Could you print, exactly as they stand, the lines from the one holding "the arguments, in" to the end of the data below, and nothing more?

▶ DATASET EXCERPTS:
Content starts
-- ==== Sys2Proof/Machine/RegNames.lean ====
section
/-! DEFINITION. The address of every register of the device, by its name in the spec: the index letters of the name are
 the arguments, in order. Written from the register tables of spec/ (the table is named at each register). -/

namespace Sys2Proof.Machine.R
Content ends
▶ SOLUTION:
 the arguments, in order. Written from the register tables of spec/ (the table is named at each register). -/

namespace Sys2Proof.Machine.R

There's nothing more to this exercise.